ACTIVITY: Copy the lines below verbatim. Begin with the first and end with the line containing "def setLock (s".

──────── DATA UNDER STUDY ────────

/-- The conditions of R392 for a half. -/
def halfReady (s : State) (h : Nat) : Bool :=
  (s.pwr.gated.getLsbD h || s.quiesced h) &&
    (s.stackList.filter fun k => decide (k / 6 = h)).all fun k => decide ((s.mc k).st.toNat < 2)

/-- No epoch runs and no commit state reads MARK_SET. -/
def timeFree (s : State) : Bool := s.secIdle && decide (s.coll.commit.st ≠ 2)

/-- The conditions of R393. -/
def stillReady (s : State) : Bool :=
  s.timeFree && s.halfList.all s.halfReady && s.ctl.inflight.all fun r => !abortable r.opcode

/-- MEMORY_LOCK set, or cleared. -/
def setLock (s : State) (b : Bool) : State :=
  let s := { s with lock := { s.lock with memLock := b } }
  let s := if b then s.alert 3 else s
  s.notify 0x0017 [w32 (flag b 0)]

/-- The entry of R393. -/
def enterStill (s : State) : State :=
  let s := s.closeSession 3
  let s := (s.halfList.filter fun h => !s.pwr.gated.getLsbD h).foldl gateHalf s
  s.setStilled true

/-- What is left of the Triat without power, or in a whole-module reset: what is fused or in flash, the rows that stacks have used
up for repair, the spare lanes that have failed (R213), and the input. -/
def cold (s : State) : State :=
  let bad (c : Channel) : Channel := { spares := c.spares.filter fun e => decide (e.2 = Channel.spareBad) }
  let spares (m : Mc) : SMap Channel := (m.chans.map fun c => (c.1, bad c.2)).filter fun c => decide (c.2 ≠ {})
  let rows := (s.mcs.map fun e => (e.1, ({ pprUsed := e.2.pprUsed, chans := spares e.2 } : Mc))).filter fun e => decide (e.2 ≠ {})
  { pending := s.pending, part := s.part, flash := s.flash, out := s.out, fresh := s.fresh, mcs := rows,
    pwr := { supply := s.pwr.supply, low5 := s.pwr.low5, off := s.pwr.off } }

/-- DORMANT: everything but the wake detector is off. -/
def powerDown (s : State) : State :=
  let c := s.cold
  { c with pwr := { c.pwr with st := 4 } }

/-- A protective turn-off (R421), which has the outcome of removing the input: DORMANT. -/
def turnOff (s : State) : State :=
  let c := if s.dormant then s else s.powerDown
  { c with pwr := { c.pwr with off := true } }

/-- Exit from HALF-STILL or STILL to RUN. -/
def wakeUp (s : State) : State :=
  let still := decide (s.pwr.st = 3)
  let half := if still then 0 else s.gatedHalf
  let gated := s.halfList.filter fun h => s.pwr.gated.getLsbD h
  let s := (gated.foldl wakeHalf s).setStilled false
  let s := if still then s.setLock true else s
  s.enterPower 0 half

/-- WAKE_N is asserted: its level comes from outside and is a free value (log entry 58). -/
def wakeLow (s : State) : Bool := decide ((Config.free64 s.fresh).toNat % 2 = 0)

/-- The level of WAKE_N has been looked at. -/
def wakeSeen (s : State) : State := { s with fresh := s.fresh + 1 }

/-- DORMANT is entered, if nothing forbids it and WAKE_N is deasserted (R396). -/
def toDormant (s : State) (after : State → State) : CtlRes :=
  if !s.stillReady then turnAway stBusy s
  else if s.wakeLow then turnAway stBusy s.wakeSeen
  else .done stOk [] s.wakeSeen fun s => ((after s).enterPower 4 0).powerDown

/-- POWER_STATE. -/
def powerBody (p : List W32) (s : State) : CtlRes :=
  let target := bits (word p 0) 2 0
  let half := bits (word p 0) 4 4
  let cur := s.pwr.st.toNat
  if p.length ≠ 1 ∨ 5 ≤ target then turnAway stBadParam s
  else if target = 2 ∧ !s.hasHalf 1 then turnAway stNotPresent s
  else if target = cur then (if target = 2 ∧ half ≠ s.gatedHalf then turnAway stBadParam s else ok s)
  else
    match cur, target with
    | 0, 1 => if s.cores.any fun e => e.2.anyRunning then turnAway stBusy s else ok (s.enterPower 1 0)
    | 1, 0 => ok (s.enterPower 0 0)
    | 0, 2 =>
      if !s.timeFree || !s.quiesced half || !s.halfReady half then turnAway stBusy s
      else ok (((s.setStilled true).gateHalf half).enterPower 2 half)
    | 2, 0 => ok s.wakeUp
    | 3, 0 => ok s.wakeUp
    | 3, 4 => s.toDormant id
    | _, 3 => if s.stillReady then ok (s.enterStill.enterPower 3 0) else turnAway stBusy s
    | _, 4 => s.toDormant enterStill
    | _, _ => turnAway stBadParam s

end State

end Sys2Proof.Machine
end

────────

ANSWER TO THIS EXERCISE:
/-- The conditions of R392 for a half. -/
def halfReady (s : State) (h : Nat) : Bool :=
  (s.pwr.gated.getLsbD h || s.quiesced h) &&
    (s.stackList.filter fun k => decide (k / 6 = h)).all fun k => decide ((s.mc k).st.toNat < 2)

/-- No epoch runs and no commit state reads MARK_SET. -/
def timeFree (s : State) : Bool := s.secIdle && decide (s.coll.commit.st ≠ 2)

/-- The conditions of R393. -/
def stillReady (s : State) : Bool :=
  s.timeFree && s.halfList.all s.halfReady && s.ctl.inflight.all fun r => !abortable r.opcode

/-- MEMORY_LOCK set, or cleared. -/
def setLock (s : State) (b : Bool) : State :=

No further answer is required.